▶ **Aim of the exercise**
The response must consist of the lines below from the one with "def State.faultEntry (s0" through the one with "let d := s.die own.die", exactly as they appear and with both ends kept.

▶ **Data**
-- ==== Sys2Proof/Machine/Access.lean ====
section
/-! DEFINITION. An access of a strand (R124): its checks in order, its place, migration (R95-R98), leases (R193), translation
faults (R381, R382), fences (R136, R137), and what each access does at its place. -/

namespace Sys2Proof.Machine

/-! ### The port of a core (R188) -/

/-- An access that a strand of a core has issued before some cycle is still on its way to one of some banks, which the core's port gives its accesses in their
order (R188). -/
def heldAt (s : State) (c : CoreId) (banks : List CoreId) (before : Nat) : Bool :=
  s.strands.any fun e => decide (e.2.core = c) && decide (Table.get 0 e.2.slot (s.core c).issued < before) && (match e.2.status with
    | .parked (.transit _ _ _ _ bs) => bs.any banks.contains
    | _ => false)

/-- The spill area of a core takes part in no access while an earlier one of the core is on its way to the bank (R188). -/
def bankFree (s : State) (c : CoreId) : Bool := !heldAt s c [c] (s.cycle + 1)

/-! ### Leases (R190-R194) -/

/-- A live lease of a launch on a bank covers off .. off + n - 1 (R190, R192). -/
def Launch.covers (l : Launch) (c : CoreId) (off n : Nat) : Bool :=
  l.leases.contains c && decide (l.origin ≤ off) && decide (off + n ≤ l.origin + l.length)

/-- Some live lease of a context covers a byte range of a bank (R194, R213). -/
def State.leasedBy (s : State) (ctx : CtxId) (c : CoreId) (off n : Nat) : Bool :=
  s.launches.any fun e => decide (e.2.ctx = ctx) && e.2.covers c off n

/-- The sequence entries of a granule go with it to another context (R94, R198). -/
def State.dropSeq (s : State) (p : Place) (key : Nat) : State :=
  if (s.place p).seq.isEmpty then s else s.modPlace p fun x => { x with seq := x.seq.filter fun e => !(e.key / 64 == key / 64) }

/-- The context that a granule of a bank records (R191). -/
def State.owner (s : State) (key : Nat) : Option CtxId := Table.find (key / 64) s.owners

/-- LEASE_GONE for an access of a launch that its leases do not cover: reason 1 where the context last held the granule
and no live lease of it covers the access, else 2 (R193, R213). -/
def leaseGone (s : State) (ctx : CtxId) (ea : Word) (c : CoreId) (off n : Nat) : FaultInfo :=
  let reason := if s.owner (coordAddr c off).toNat = some ctx ∧ !s.leasedBy ctx c off n then 1 else 2
  ⟨0x46, ea, [BitVec.ofNat 64 (c.core.toNat * 2 ^ 17 + off), BitVec.ofNat 64 reason]⟩

/-! ### Accesses of a bank (R209, R398) -/

/-- A bank performs an access of a context: its energy, and the bank-word comparators of its cluster (R209, R398). -/
def bankAccess (s : State) (ctx : CtxId) (c : CoreId) (off n : Nat) : State :=
  s.account ctx (.bank c) (coordAddr c off).toNat n false

/-- The state `after` an arrival at a location of an access that is to wait there: it has not been performed, so no comparator has seen it (R209). -/
def State.notYet (before after : State) (l : Loc) : State :=
  match l.place with
  | .bank _ => { after with clusters := before.clusters }
  | _ => after

/-! ### Translation faults (R381, R382) -/

/-- The code of an access kind (R382). -/
def kindCode : AccessKind → Nat
  | .read => 0 | .write => 1 | .fetch => 2

/-- The unread entries of a fault buffer (R382). -/
def Die.unread (d : Die) : List FbEntry :=
  let u := (d.fbtail.toNat + 65536 - d.fbhead.toNat % 65536) % 65536
  d.fb.filter fun e => decide (1 ≤ (d.fbtail.toNat + 65536 - e.index) % 65536) && decide ((d.fbtail.toNat + 65536 - e.index) % 65536 ≤ u)

/-- A fault on a page that is not present enters the die's fault buffer, or adds to an unread entry of its page and
context, or sets DROPPED (R382). -/
def State.faultEntry (s0 : State) (own : CoreId) (ctx : CtxId) (h : Handle) (va : Word) (kind : AccessKind) (level : Nat) : State :=
  let s := s0.countWalk (clusterOf own) ctx (va.setWidth 48 : BitVec 48).toNat
  let d := s.die own.die
  let page := (va.extractLsb' 16 32).toNat
  let sys := s.systemContext.getD 0
  match d.unread.find? fun e => decide (e.ctx = ctx) && e.page == page with
  | some e =>
    let n := min (e.count + 1) 0xFFFFFFFF
    let s1 := s.modDie own.die fun d => { d with fb := d.fb.map fun x => if x.index == e.index then { x with count := n } else x }
    s1.deviceWrite own sys (d.fbbase + BitVec.ofNat 64 (32 * (e.index % 64) + 0x14)) 4 n
  | none =>
    if d.unread.length ≥ 64 then s.modDie own.die fun d => { d with fbdropped := true }
    else
      let i := d.fbtail.toNat
      let s1 := s.modDie own.die fun d => { d with fbtail := d.fbtail + 1, fb := d.unread ++ [⟨i, ctx, page, 1⟩] }
      s1.deviceWriteWords own sys (d.fbbase + BitVec.ofNat 64 (32 * (i % 64)))
        [va, h ++ ctx.setWidth 32, 1#32 ++ BitVec.ofNat 32 (kindCode kind + 256 * level), 0]

/-- XLATE (R381, R400). -/
def xlateInfo (ea : Word) (reason : Nat) (kind : AccessKind) (pte : Word) : FaultInfo :=
  ⟨0x4, ea, [BitVec.ofNat 64 reason, BitVec.ofNat 64 (kindCode kind), pte]⟩

/-- Something waits on a page until a `replay` issues it again, after what faulted before it (R386). -/
def State.parkOn (s : State) (w : XlateWait) : State := { s with xlate := addOnce w s.xlate }

/-- Something that waits on a page, and that no `replay` has issued again (R386). -/
def State.onPage (s : State) (w : XlateWait) : Bool := s.xlate.contains w || s.reissue.contains w

/-- A strand parks on a page that is not present (R381, R386). -/
def parkXlate (s : State) (h : Handle) (st : Strand) (va : Word) (kind : AccessKind) (level : Nat) : State :=
  ((s.faultEntry st.core st.ctx h va kind level).parkOn (.strand h)).setStrand h { st with status := .parked .translation }

/-- MEM_ERROR with the line's PA and its reason (R389, R400). -/
def memError (s : State) (ea : Word) (pa : Nat) : FaultInfo :=
  ⟨0x6, ea, [BitVec.ofNat 64 (pa / 64 * 64), BitVec.ofNat 64 (Table.get 3 (pa / 64) s.poisoned)]⟩

/-! ### The way to another module (R401, R403, R404) -/

/-- A link that has not come up. -/
def Link.reset : Link := { up := false, failed := false, flits := 0, sent := 0, retrying := false, keys := 0 }

/-- A lane of a die. -/
abbrev Lane := BitVec 2 × FabricDir × BitVec 2

/-- A link of the module. -/
def State.link (s : State) (k : Lane) : Link := Table.get Link.reset k s.links

/-- One link changed. -/
def State.modLink (s : State) (k : Lane) (f : Link → Link) : State := { s with links := Table.put k (f (s.link k)) s.links }

/-- The coordinate of a position in a dimension, which R174 packs x lowest (R401, R405). -/
def coordOf (p : BitVec 12) (dim : Nat) : BitVec 4 := p.extractLsb' (4 * dim) 4

/-- The extent of the fabric domain in a dimension (R401). -/
def extentOf (dim : Nat) : Nat :=
  1 + (match dim with
    | 0 => Config.extents.1
    | 1 => Config.extents.2.1
    | _ => Config.extents.2.2).toNat

/-- The two directions of a dimension, the positive one first (R401). -/
def dirsOf : Nat → FabricDir × FabricDir
  | 0 => (.xp, .xm)
  | 1 => (.yp, .ym)
  | _ => (.zp, .zm)

/-- The lanes of the module in a direction: three of each die (R401). -/
def lanesIn (x : FabricDir) : List Lane :=
  (List.range 4).flatMap fun d => (List.range 3).map fun l => (BitVec.ofNat 2 d, x, BitVec.ofNat 2 l)

/-- A lane is left: it has not failed lastingly, and its die is in service (R403). -/
def State.laneLeft (s : State) (k : Lane) : Bool := !(s.link k).failed && !s.isOut (.die k.1)

/-- Some lane of a direction is left (R403). -/
def State.dirLeft (s : State) (x : FabricDir) : Bool := (lanesIn x).any s.laneLeft

/-- The dimensions in which a position differs from this module's (R401). -/
def State.wayTo (s : State) (m : BitVec 12) : List Nat := [0, 1, 2].filter fun dim => coordOf m dim != coordOf s.position dim

/-- The direction in which a packet to another module leaves: in the first dimension that differs, the shorter way round, in the positive direction at equal
distance, and the other way round where no lane of that direction is left (R401, R403). -/
def State.leaves (s : State) (m : BitVec 12) : Option FabricDir :=
  (s.wayTo m).head?.map fun dim =>
    let n := extentOf dim
    let up := ((coordOf m dim).toNat + n - (coordOf s.position dim).toNat) % n
    let (p, q) := if up ≤ n - up then dirsOf dim else ((dirsOf dim).2, (dirsOf dim).1)
    if s.dirLeft p then p else q

/-- No path from this module reaches another: failures elsewhere have cut it off, or the first dimension in which it differs, in which packets to it leave, has
no lane left here (R401, R403; DEDUCED, log entry 80). -/
def State.lost (s : State) (m : BitVec 12) : Bool :=
  s.unreachable.contains m || (s.wayTo m).head?.any fun dim => !s.dirLeft (dirsOf dim).1 && !s.dirLeft (dirsOf dim).2

/-- A link to another module has come up in the direction in which packets to it leave (R404; DEDUCED, log entry 80). -/
def State.linked (s : State) (m : BitVec 12) : Bool :=
  (s.leaves m).any fun x => (lanesIn x).any fun k => (s.link k).up && s.laneLeft k

/-- Some link of the module has come up, by which other modules reach it (R404). -/
def State.anyLink (s : State) : Bool := s.links.any fun e => e.2.up && s.laneLeft e.1

/-- FABRIC_LOST (R403, R400). -/
def fabricLost (m : BitVec 12) (ea : Word) : FaultInfo := ⟨0x54, ea, [m.setWidth 64, ea]⟩

/-! ### tmask (R88) -/

/-- The tmask bits of a place for a strand on a core (R88). -/
def tmaskBits (own : CoreId) (l : Loc) : BitVec 48 :=
  let cxl : BitVec 48 := if l.cxl then BitVec.twoPow 48 45 else 0
  match l.place with
  | .bank c => BitVec.twoPow 48 c.core.toNat
  | .slice i => (if i.die = own.die then BitVec.twoPow 48 (8 + i.slice.toNat) else BitVec.twoPow 48 (40 + i.die.toNat)) ||| cxl
  | .host => BitVec.twoPow 48 46
  | .module _ _ => BitVec.twoPow 48 44

/-- The scope of a tmask bit of a strand on a core (R137), as a scope code. -/
def bitScope (own : CoreId) (bit : Nat) : Nat :=
  if bit = own.core.toNat then 1
  else if bit < 8 then 2
  else if bit < 40 then 3
  else if bit < 44 ∨ bit = 45 then 4
  else if bit = 44 then 5
  else 6

/-- The tmask bits that a fence of a scope probes (R137). -/
def scopeMask (own : CoreId) (scope : Scope) : BitVec 48 :=
  (List.range 47).foldl (fun m b => if bitScope own b ≤ scope.code.toNat then m ||| BitVec.twoPow 48 b else m) 0

/-- A dirty CXL line of the strand's context must be written back before a probe of the cxl bit is answered (R394). -/
def needsWriteBack (s : State) (st : Strand) (scope : Scope) : Bool :=
  (st.r.tmask &&& scopeMask st.core scope).getLsbD 45 && s.cxlDirty.any fun l => decide (l.2 = st.ctx)

/-- The fence of a scope (R136, R137): every access of the strand has been performed, so every probe is answered, and
the probed bits are cleared; a probe of the cxl bit parks while lines must be written back (R394). -/
def fence (s : State) (st : Strand) (scope : Scope) : Res Strand :=
  if needsWriteBack s st scope then .error (.park .fence)
  else .ok { st with r := { st.r with tmask := st.r.tmask &&& ~~~(scopeMask st.core scope) } }

/-- The fence that a release ordering performs before its access (R127; DESIGN CHOICE, log entry 104). -/
def releaseFence (s : State) (st : Strand) (q : MemQ) : Res Strand :=
  match q.ord with
  | .rel | .ar => fence s st q.scope
  | _ => .ok st

/-- An access goes over the ring or the fabric: its place is on another die or another module (R88, R374, R401). -/
def offDie (own : CoreId) (l : Loc) : Bool := (tmaskBits own l).extractLsb' 40 5 != 0

/-- A slice performs an access of a context from a core (R398). -/
def sliceAccess (s : State) (own : CoreId) (ctx : CtxId) (l : Loc) : State := s.account ctx l.place l.key 0 (offDie own l)

/-! ### Migration (R95-R98) -/

/-- The strand has vector or directional work not committed (R98). -/
def vectorBusy (s : State) (h : Handle) (c : CoreId) : Bool := (s.core c).vec.inFlight.any fun m => decide (m.h = h)

/-- The strand has matrix work not completed (R98, R271). -/
def matrixBusy (s : State) (h : Handle) (c : CoreId) : Bool :=
  ((s.core c).mqueue.any fun m => decide (m.h = h)) ||
  (match (s.quad (quadOf c)).running with
   | some (m, _) => decide (m.h = h)
   | none => false)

▶ **Problem solution**
def State.faultEntry (s0 : State) (own : CoreId) (ctx : CtxId) (h : Handle) (va : Word) (kind : AccessKind) (level : Nat) : State :=
  let s := s0.countWalk (clusterOf own) ctx (va.setWidth 48 : BitVec 48).toNat
  let d := s.die own.die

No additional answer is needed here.